§ THE DATA
-- ==== Sys2Proof/Machine/SelectRun.lean ====
section
/-! DEFINITION. The selection engine's entries and its fetch jobs as they run (R382 to R390). -/

namespace Sys2Proof.Machine

/-- The selection state of the context that issued an entry. -/
def selOf (s : State) (k : Nat) (j : Job) : SelState := (s.ctx (ctxKey k j.strand)).sel
/-- It replaced. -/
def setSel (s : State) (k : Nat) (j : Job) (x : SelState) : State :=
  let w := ctxKey k j.strand
  s.setCtx w { s.ctx w with sel := x }

/-- Status bits of the context that issued an entry set. -/
def selStatus (s : State) (k : Nat) (j : Job) (bits : Word) : State := orStatus s (ctxKey k j.strand) bits

/-- Whether another resident's entry of `zq` runs, so that the engine starts none of this resident's (R13). -/
def selBusy (s : State) (core res : Nat) : Bool :=
  (List.range 4).any fun r => r ≠ res && match engineHead s (4 * core + r) 3 with | some j => j.started && j.fin.isNone && j.num ≠ 0x096 | none => false

/-- A selection entry served (R13). -/
def serveSel (s : State) (core res num : Nat) (run : State → Job → State) : State :=
  let k := 4 * core + res
  match headOf s k 3 num with
  | none => s
  | some j => if !j.started && selBusy s core res then s else run (s.setCore core { s.core core with rrSel := res }) j

/-- An entry retires, with its signal where it asks for one (R379). -/
def retireSel (s : State) (k : Nat) (j : Job) (sig : Bool) : State :=
  let s := if sig then signalView s k j.sem 1 (engineAgent k 3) else s
  retireHead s k 3

/-- SLQ_ENTRY_RUN (R382). -/
def execSlqEntryRun (core res : Nat) (s : State) : Done :=
  let k := 4 * core + res
  .next (serveSel s core res 0x091 fun s j =>
    let x := (selOf s k j).empty
    let x := { x with cur := some (arg j.args 0).toNat }
    let d := match x.layer with | some y => y.d | none => 0
    retireSel (setSel s k j { x with query := BitVec.ofNat 2048 (j.vec.toNat % 2 ^ (16 * d)) }) k j false)

/-- SLFORCE_ENTRY_RUN (R383). -/
def execSlforceEntryRun (core res : Nat) (s : State) : Done :=
  let k := 4 * core + res
  .next (serveSel s core res 0x095 fun s j => retireSel (setSel s k j { selOf s k j with forced := j.lanes }) k j false)

/-- SLRES_ENTRY_RUN (R390). -/
def execSlresEntryRun (core res : Nat) (s : State) : Done :=
  let k := 4 * core + res
  .next (serveSel s core res 0x097 fun s j =>
    let x := (selOf s k j).empty
    let x := if arg j.args 0 = 0 then x else { x with cur := none, query := 0, forced := [], last := [] }
    retireSel (setSel s k j x) k j false)

/-! ## Keys and values (R377) -/

/-- The value of element i of a string of a tag, with the scale entries `sc` of its groups of 32. -/
def storedVal (tag x sc i : Nat) : Num :=
  let c := eltAt x (fmtWidth (tagFmt tag)) i
  if tagBlk tag then
    let n := 8 * scaleBytes tag
    let b := eltAt sc n (i / 32)
    blockVal (tagFmt tag) (b % 256) (b / 256) c
  else readElt (tagFmt tag) c

/-- The bytes of a block's 64 tokens, and those of their scale entries. -/
def readBlock (s : State) (ag : Ag) (use : WinUse) (d tag : Nat) (base scl : Word) :
    Except (Nat × Word) (Nat × Nat) × State :=
  match agRead s ag base (8 * d * fmtWidth (tagFmt tag)) use with
  | (.error e, s) => (.error e, s)
  | (.ok bs, s) =>
    if !tagBlk tag then (.ok (leNat bs, 0), s)
    else match agRead s ag scl (2 * d * scaleBytes tag) use with
      | (.error e, s) => (.error e, s)
      | (.ok sc, s) => (.ok (leNat bs, leNat sc), s)

/-- The address of block b of a layer's keys or values, and of its scale entries. -/
def blockBase (y : Layer) (base b : Nat) : Word := BitVec.ofNat 64 (base + b * y.bstr)
def blockScl (y : Layer) (tag scl b : Nat) : Word := BitVec.ofNat 64 (scl + 2 * b * y.d * scaleBytes tag)

/-! ## SLSUM (R384) -/

/-- The codes of a summary's value for one position, from the values of its 64 tokens. -/
def summaryOf (bound : Bool) (xs : List Num) : List Nat :=
  let nan := xs.any Num.isNan
  let code (m : Rnd) (v : Num) : Nat := if nan then 0x7FC0 else (roundTo 0x4 m true v).1
  if bound then
    match xs with
    | [] => []
    | y :: ys => [code .rdn (ys.foldl minNum y), code .rup (ys.foldl maxNum y)]
  else [code .rne (scaleNum (sumNum .rne xs).1 (-6))]

/-- The summary of a block, and whether a NaN was among its keys. -/
def blockSummary (y : Layer) (x sc : Nat) : List Nat × Bool :=
  let cols := (List.range y.d).map fun d => (List.range 64).map fun t => storedVal y.kfmt x sc (t * y.d + d)
  let sums := cols.map (summaryOf y.bound)
  (sums.map (·.headD 0) ++ (if y.bound then sums.map (·.getD 1 0) else []), cols.any fun c => c.any Num.isNan)

/-- The blocks of a layer that an entry visits, and whether it skips any (R384). -/
def blocksOf (y : Layer) (first count : Word) : List Nat × Bool :=
  let bs := (List.range count.toNat).map (first.toNat + ·)
  (bs.filter (· < y.nblk), bs.any fun b => y.nblk ≤ b)

/-- A block's summary written; true when a NaN was met. -/
def sumBlock (ag : Ag) (y : Layer) (b : Nat) (s : State) : Except (Nat × Word) Bool × State :=
  match readBlock s ag .copy y.d y.kfmt (blockBase y y.kbase b) (blockScl y y.kfmt y.kscl b) with
  | (.error e, s) => (.error e, s)
  | (.ok (x, sc), s) =>
    let (codes, nan) := blockSummary y x sc
    match agWrite s ag (BitVec.ofNat 64 (y.sbase + b * y.sstr)) (codes.flatMap (leBytes 2)) .copy with
    | (.error e, s) => (.error e, s)
    | (.ok (), s) => (.ok nan, s)

/-- An entry that has passed a commit point stays at its head, `cursor` blocks done (R391). -/
def commitSel (s : State) (k : Nat) (j : Job) (cursor : Nat) : State :=
  setJob s k 3 { j with cursor, started := true, commits := j.commits + 1 }

/-- The candidate unit's CLIP set. -/
def clipSel (s : State) (k : Nat) (j : Job) : State := setSel s k j { selOf s k j with clip := true }

/-- An `SLSUM` entry's run, block by block (R384, R391). -/
def runSlsum (k : Nat) (s : State) (j : Job) : State :=
  let sig := j.word.getLsbD 16
  match (selOf s k j).layer with
  | none => retireSel (clipSel s k j) k j sig
  | some y =>
    let (bs, skip) := blocksOf y (arg j.args 0) (arg j.args 1)
    match bs[j.cursor]? with
    | none => retireSel (if skip then clipSel s k j else s) k j sig
    | some b =>
      match sumBlock (engineAg s k 3) y b s with
      | (.error e, s) => engineFatalAt s k j j.commits e
      | (.ok nan, s) =>
        let j := { j with lanes := if nan then [1] else j.lanes }
        if j.cursor + 1 < bs.length then commitSel s k j (j.cursor + 1)
        else
          let s := if skip then clipSel s k j else s
          retireSel (if j.lanes.isEmpty then s else selStatus s k j bNANSEEN) k j sig

/-- SLSUM_ENTRY_RUN (R384). -/
def execSlsumEntryRun (core res : Nat) (s : State) : Done := .next (serveSel s core res 0x092 (runSlsum (4 * core + res)))

/-! ## SLSCORE (R385, R386) -/

/-- Whether a pair ranks before another (R386). -/
def Cand.before (a b : Cand) : Bool :=
  let x := f32 a.score
  let y := f32 b.score
  if x.isNan then y.isNan && a.block < b.block
  else y.isNan || cmpNum x y == .gt || (cmpNum x y == .eq && a.block < b.block)

/-- A pair put in its place among ranked ones, after its equals. -/
def candIn (a : Cand) : List Cand → List Cand
  | [] => [a]
  | b :: bs => if a.before b then a :: b :: bs else b :: candIn a bs

/-- The candidate unit's capacity (R385). -/
def candMax : Nat := 256

/-- An insertion into the candidate unit. -/
def insertCand (x : SelState) (a : Cand) : SelState :=
  let l := candIn a x.cands
  { x with cands := l.take candMax, full := x.full || candMax < l.length, nan := x.nan || (f32 a.score).isNan }

/-- The score of a summary of codes against a query (R385). -/
def scoreOf (y : Layer) (query : Nat) (sum : Nat) : W32 :=
  let q (d : Nat) : Num := readElt 0x4 (eltAt query 16 d)
  let m (d : Nat) : Num := readElt 0x4 (eltAt sum 16 d)
  let terms := (List.range y.d).map fun d =>
    if y.bound then
      let a := (mulNum (q d) (m d)).1
      let b := (mulNum (q d) (m (y.d + d))).1
      if a.isNan || b.isNan then .qnan else maxNum a b
    else (mulNum (q d) (m d)).1
  BitVec.ofNat 32 (roundTo 0x1 .rne true (sumNum .rne terms).1).1

/-- Blocks scored in order; true when a NaN score went into the candidate unit. -/
def scoreBlocks (ag : Ag) (k : Nat) (j : Job) (y : Layer) (first : Nat) (out : Word) : List Nat → Bool → State → Except (Nat × Word) Bool × State
  | [], seen, s => (.ok seen, s)
  | b :: bs, seen, s =>
    match agRead s ag (BitVec.ofNat 64 (y.sbase + b * y.sstr)) ((if y.bound then 4 else 2) * y.d) .copy with
    | (.error e, s) => (.error e, s)
    | (.ok sm, s) =>
      let sc := scoreOf y (selOf s k j).query.toNat (leNat sm)
      match if out = 0 then (.ok (), s) else agWrite s ag (out + BitVec.ofNat 64 (4 * (b - first))) (leBytes 4 sc.toNat) .copy with
      | (.error e, s) => (.error e, s)
      | (.ok (), s) =>
        let x := selOf s k j
        if x.forced.contains b then scoreBlocks ag k j y first out bs seen s
        else scoreBlocks ag k j y first out bs (seen || (f32 sc).isNan) (setSel s k j (insertCand x ⟨sc, b⟩))

/-- Blocks between two commit points of `SLSCORE` (R391). -/
def scoreGroup : Nat := 16

/-- An `SLSCORE` entry's run, 16 blocks after 16 blocks (R385, R391). -/
def runSlscore (k : Nat) (s : State) (j : Job) : State :=
  let sig := j.word.getLsbD 16
  match (selOf s k j).layer with
  | none => retireSel (clipSel s k j) k j sig
  | some y =>
    let (bs, skip) := blocksOf y (arg j.args 0) (arg j.args 1)
    match scoreBlocks (engineAg s k 3) k j y (arg j.args 0).toNat (arg j.args 2) ((bs.drop j.cursor).take scoreGroup) false s with
    | (.error e, s) => engineFatalAt s k j j.commits e
    | (.ok nan, s) =>
      let j := { j with lanes := if nan then [1] else j.lanes }
      if j.cursor + scoreGroup < bs.length then commitSel s k j (j.cursor + scoreGroup)
      else
        let s := if skip then clipSel s k j else s
        retireSel (if j.lanes.isEmpty then s else selStatus s k j bNANSEEN) k j sig

/-- SLSCORE_ENTRY_RUN (R385). -/
def execSlscoreEntryRun (core res : Nat) (s : State) : Done := .next (serveSel s core res 0x093 (runSlscore (4 * core + res)))

/-! ## SLTOPK (R387, R388) -/

/-- The candidates of a selection in order: forced and repeated blocks dropped. -/
def pickable (forced : List Nat) (cs : List Cand) : List Nat :=
  distinct ((cs.map (·.block)).filter fun b => !forced.contains b)

/-- The reply of `SLTOPK`. -/
def topkReply (tag count : Nat) (nan short clip noLayer full : Bool) : Word :=
  let b (x : Bool) (i : Nat) : Nat := if x then 2 ^ i else 0
  BitVec.ofNat 64 (tag + b nan 16 + b short 17 + b clip 18 + b noLayer 19 + b full 20 + 2 ^ 24 * 0x94 + 2 ^ 32 * count)

/-- `SLTOPK`'s entry ends: reply and signal, or it waits at its head for room in `rpq` (R14). -/
def endTopk (s : State) (k : Nat) (j : Job) (reply : Word) : State :=
  if replyRoom s k then retireSel (postReply s k reply (engineAgent k 3)) k j (j.word.getLsbD 16)
  else setJob s k 3 { j with fin := some 0, started := true, args := [reply] }

/-- SLTOPK_ENTRY_RUN (R387). -/
def execSltopkEntryRun (core res : Nat) (s : State) : Done :=
  let k := 4 * core + res
  .next (serveSel s core res 0x094 fun s j =>
    if j.fin.isSome then endTopk s k j (arg j.args 0)
    else
      let x := selOf s k j
      let kk := (arg j.args 1).toNat
      let off := (listAt core (arg j.args 0).toNat).getD 0
      let forced := match x.layer with | some y => x.forced.filter (· < y.nblk) | none => x.forced
      let ps := pickable forced x.cands
      let l := sortNats (forced ++ ps.take kk)
      let clip := x.clip || forced.length < x.forced.length
      let reply := topkReply (fld j.word.toNat 0 16) l.length x.nan (ps.length < kk) clip x.layer.isNone x.full
      let ag := engineAg s k 3
      match touchPad s ag core [(off, 4 * l.length)] with
      | (.error e, s) => engineFatal s k j e
      | (.ok (), s) =>
        let s := if l.isEmpty then s else padWrite s ag core off (l.flatMap (leBytes 4))
        endTopk (setSel s k j { (selOf s k j).empty with last := l }) k j reply)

§ TASK STATEMENT
From the data above, say how many lines include "getD", and write nothing but the number.

§ ANSWER AREA
2